Hans Island solution
Partition it north-south. That way, no one loses twelve miles of water and shelf, assuming the island could be made habitable. (Under the 1982 Law of the Sea Convention, "Rocks which cannot sustain human habitation or economic life of their own shall have no exclusive economic zone or continental shelf.")
Sint Maarten/St. Martin was divided between the Netherlands and France by the Treaty of Concordia in 1648. Story has it that a Dutchman and a Frenchman, starting at Oyster Pond, stood back-to-back and then walked around the coast to decide the location of the boundary. The Frenchman went north, armed with a bottle of wine; the Dutchman went south with a flask of Dutch gin. Result: 21 square miles for France, 16 for the Netherlands.

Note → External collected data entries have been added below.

/-- The metadata block of R77 as a bit string. -/
def metaBits (s : State) : List Bool :=
  bitsMsb 16 (s.maxLen.zeroExtend 64) ++ bitsMsb 64 s.count ++ bitsMsb 16 (s.lutCnt.zeroExtend 64) ++
    (List.range s.lutCnt.toNat).flatMap fun i =>
      bitsMsb 8 ((lutAt s.lut i).sym.zeroExtend 64) ++ bitsMsb 8 ((lutAt s.lut i).len.zeroExtend 64) ++
        bitsMsb 32 ((lutAt s.lut i).val.zeroExtend 64)

end Sys2Proof.Machine
end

Peace-loving readers are invited to come up with inventive ways of establishing a Hans Island boundary line.
CORRECTION: While partition may yet be the only way to avoid war, my research was signally lacking on this matter. Whatever the Law of the Sea Convention says, Canada and Denmark signed a shelf delimitation treaty in 1973, ratified by the UN, that would preclude 12-mile claims based upon ownership of Hans Island. The boundary, developed with a computer program, was left incomplete for an 875-metre stretch, in the centre of which Hans Island lies.
Readers are invited to imagine bloodless ways in which a war might be fought, should the partition proposal fail.